There are other pluses. Synthetic biologists can fine-tune their product profiles to be more palatable. That is a big draw for products such as stevia, a no-calorie sweetener extracted from a leafy green plant native to South America. The sweetness comes mainly from rebaudioside compounds such as Reb A and Reb D. But the most abundant of these — Reb A — becomes bitter in large quantities, whereas the sweeter ones, such as Reb D, are present in such small amounts that it would be too expensive to extract them from stevia plants in the mass quantities needed, for example, to sweeten soft drinks. So Evolva is trying to engineer a yeast that would ferment a better-tasting stevia based on the sweeter Rebs. “What we hope this means is that you can go to having a cola product based on, let’s say, Reb D, where you can get the taste right and the economics in units affordable to the consumer,” Goldsmith says.

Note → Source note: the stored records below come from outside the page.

/-- R144: a fetch that a check refuses with a precise cause traps at the PC. -/
theorem fetchFault_traps (hc : c ≠ causePoison) (can : s.canTrap) : TrapsHere .fetchFault s c v :=
  traps_of_raise _ s 0 v _ c (lt_of_mem_checkCauses c (State.checkAccess_cause refused)) can rfl
    (exec_fetchFault_refused refused hc) (M.raise_run c v s)

end

/-! ## The word (04 R97, R98, 22 R442) -/

/-- The operation that a word is resolved to spells the instruction that its decoding stands for (21 R414). -/
theorem State.toInstr_resolve (s : State) (o : Op) (w : Word) : (s.resolve o w).toInstr w = s.instrOf (o.toInstr w) := by
  cases o with
  | chputOpen | chgetOpen => exact apply_ite (fun o : Op => o.toInstr w) _ _ _
  | _ => rfl

theorem decode_ok {w : Word} {i : Instr} (h : decode w = .ok i) : ∃ o, decodeOp w = .ok o ∧ o.toInstr w = i := by
  unfold decode at h
  split at h
  · next o ho => exact ⟨o, ho, Except.ok.inj h⟩
  · cases h

theorem decode_error {w : Word} {e : DecodeErr} (h : decode w = .error e) : decodeOp w = .error e := by
  unfold decode at h
  split at h
  · cases h
  · next he => rw [he, Except.error.inj h]

/-- A word that decodes: VFIRST goes before the first that touches vector state under another owner. -/
theorem State.runWord_ok {s : State} {w : Word} {i : Instr} (h : decode w = .ok i) :
    s.runWord w = if touchesVec w && s.hart.needsVfirst then exec .vfirst { s with rix := 0 } else exec (s.instrOf i) s := by
  obtain ⟨o, ho, rfl⟩ := decode_ok h
  unfold State.runWord
  rw [ho, ← s.toInstr_resolve o w]
  rfl

theorem State.runWord_error {s : State} {w : Word} {e : DecodeErr} (h : decode w = .error e) :
    s.runWord w = exec (.nonInstructionWord w) { s with rix := 0 } := by
  unfold State.runWord
  rw [decode_error h]
  rfl

/-- The cause of 22 Table 22.1 for each reason why a word is no instruction. -/
def causeOfErr : DecodeErr → Nat
  | .illegal => causeIllegal
  | .rsvdField => causeRsvd
  | .unimplCombo => causeUnimpl

theorem exec_nonInstructionWord {s : State} {w : Word} {e : DecodeErr} (h : decode w = .error e) :
    exec (.nonInstructionWord w) s = .next (s.trapWord w (causeOfErr e)) := by
  show execNonInstructionWord w s = _
  unfold execNonInstructionWord
  rw [decode_error h]
  cases e <;> rfl

/-- R98: a word that is no instruction traps with its cause, and TVAL is the word. -/
theorem nonInstructionWord_traps {s : State} {w : Word} {e : DecodeErr} (h : decode w = .error e) (can : s.canTrap) :
    TrapsHere (.nonInstructionWord w) s (causeOfErr e) w :=
  have code : causeOfErr e < 256 := by cases e <;> decide
  traps_of_trapWord _ s w _ code can (exec_nonInstructionWord h)

/-! ## The step -/

/-- The step of a sequencer at a fetch is its turn, which fetches. -/
theorem State.AtFetch.step_turn {s : State} (h : s.AtFetch) : step s = s.turn := by
  obtain ⟨ready, inputs, stopped, -⟩ := h
  unfold step
  rw [ready, inputs, stopped]
  rfl

/-- A step whose fetch succeeds runs the word. -/
theorem State.AtFetch.step_ok {s t : State} {w : Word} (h : s.AtFetch) (fetch : fetchWord { s with rix := 0 } = (.ok w, t)) :
    step s = t.runWord w := by
  rw [h.step_turn]
  obtain ⟨-, -, -, live, lands, withdraw, parked, held, bp⟩ := h
  unfold State.turn
  simp [live, lands, withdraw, parked, held, bp, fetch]

/-- A step whose fetch stops short is its fault. -/
theorem State.AtFetch.step_error {s t : State} {st : Stop} (h : s.AtFetch)
    (fetch : fetchWord { s with rix := 0 } = (.error st, t)) : step s = exec .fetchFault { s with rix := 0 } := by
  rw [h.step_turn]
  obtain ⟨-, -, -, live, lands, withdraw, parked, held, bp⟩ := h
  show s.turn = execFetchFault { s with rix := 0 }
  unfold State.turn
  simp [live, lands, withdraw, parked, held, bp, fetch]

/-- Settles O58: the fetch of a local word, the word that decodes, the word that does not, and the fetch that stops short or is
refused by a check. -/
theorem stepRunsDecoded : Obligations.StepRunsDecoded := by
  unfold Obligations.StepRunsDecoded
  intro s h z access
  refine ⟨fun ps calm ok here => ?_, fun w t fetch => ⟨fun i di => ?_, fun e de => ⟨?_, ?_⟩⟩, fun st t fetch => ?_,
    fun c v refused hc can => ?_⟩
  · have bytes : (z.markParts false ps).bytesAt ps = (s.markParts false ps).bytesAt ps := by
      rw [State.markParts_rix]
      rfl
    exact bytes ▸ fetchWord_local (s := z) calm.2 ((s.checkAccess_rix ..).trans ok) here
  · rw [h.step_ok fetch, State.runWord_ok di]
  · rw [h.step_ok fetch, State.runWord_error de]
  · exact nonInstructionWord_traps de
  · exact h.step_error fetch
  · exact fetchFault_traps (s := z) ((s.checkAccess_rix ..).trans refused) hc can

/-- Settles O57: each word of the table is decoded, the ten that are instructions and the four that are refused with a cause of 04
Table 4.7. -/
theorem decodedWords : Obligations.DecodedWords := by
  unfold Obligations.DecodedWords
  exact ⟨rfl, rfl, rfl, rfl, rfl, rfl, rfl, rfl, rfl, rfl, rfl, rfl, rfl, rfl⟩

end Sys2Proof.Machine
end

section
/-! O1 to O6: scalar arithmetic, division, bit fields, counts, conditions and constants (06 R132 to R140, R145, R147). -/
namespace Sys2Proof.Machine

/-- What an instruction that writes one register does, by an equal value. -/
theorem writes_of_eq {i : Instr} {s : State} {d : BitVec 5} {v w : Word} (h : exec i s = s.writeG d v) (e : v = w) :
    Writes i s d w := e ▸ writes_of_writeG i s d v h

/-! ## Words as numbers (06 Table 6.1) -/

theorem word_sub (a b : Word) : a - b = BitVec.ofInt 64 (a.toInt - b.toInt) := by
  apply BitVec.eq_of_toInt_eq
  rw [BitVec.toInt_sub, BitVec.toInt_ofInt]

theorem word_mul (a b : Word) : a * b = BitVec.ofInt 64 (a.toInt * b.toInt) := by
  rw [BitVec.ofInt_mul, BitVec.ofInt_toInt, BitVec.ofInt_toInt]

/-- The high half of a double word that holds an integer. -/
theorem highHalf_ofInt (x : Int) : (BitVec.ofInt 128 x).extractLsb' 64 64 = BitVec.ofInt 64 (x / 2 ^ 64) := by
  apply BitVec.eq_of_toNat_eq
  simp only [BitVec.extractLsb'_toNat, BitVec.toNat_ofInt, Nat.shiftRight_eq_div_pow]
  omega

theorem highHalf_ofNat (x : Nat) : (BitVec.ofNat 128 x).extractLsb' 64 64 = BitVec.ofNat 64 (x / 2 ^ 64) := by
  apply BitVec.eq_of_toNat_eq
  simp only [BitVec.extractLsb'_toNat, BitVec.toNat_ofNat, Nat.shiftRight_eq_div_pow]
  omega

theorem signedProduct_high (a b : Word) :
    BitVec.ofInt 64 (a.toInt * b.toInt / 2 ^ 64) = (a.signExtend 128 * b.signExtend 128).extractLsb' 64 64 := by
  rw [← highHalf_ofInt, BitVec.ofInt_mul]
  rfl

Another advantage of the bioengineering route is that these additives can be swapped for those extracted from nature and still legally be called natural because they are made by living organisms (typically, yeast). And because it is added to food after the yeast has been removed, the ingredient itself need not be labelled in any particular way. As long as it is equivalent to one of the many used in the food industry that are generally recognized as safe, it can be added to foods without any regulatory review.

How consumers will respond to these products is unclear. Already, Friends of the Earth US, an environmental group based in Washington DC, is asking consumers to sign an online petition calling for food companies not to use synthetic-biology-derived vanillin in ice cream.

Some companies are positioning themselves for the coming battle. Solazyme, based in South San Francisco, California, modifies algae to produce oils that are added to cosmetics sold by the international beauty chain Sephora. A spokesperson says that its products “are made naturally by microalgae”.

Carolyn Fritz, chief executive of Allylix in San Diego, California, takes a different tack in trying to head off concerns. Her company uses yeast to make terpenes — organic chemicals that can be extracted from plants for use in fragrances and foods. She points out that one of the main synthetic-biology processes, using the fermentation powers of yeast, is something that should be familiar to thirsty consumers. “We’re using a process very similar to that used to make beer, wine and lots of other products,” she says.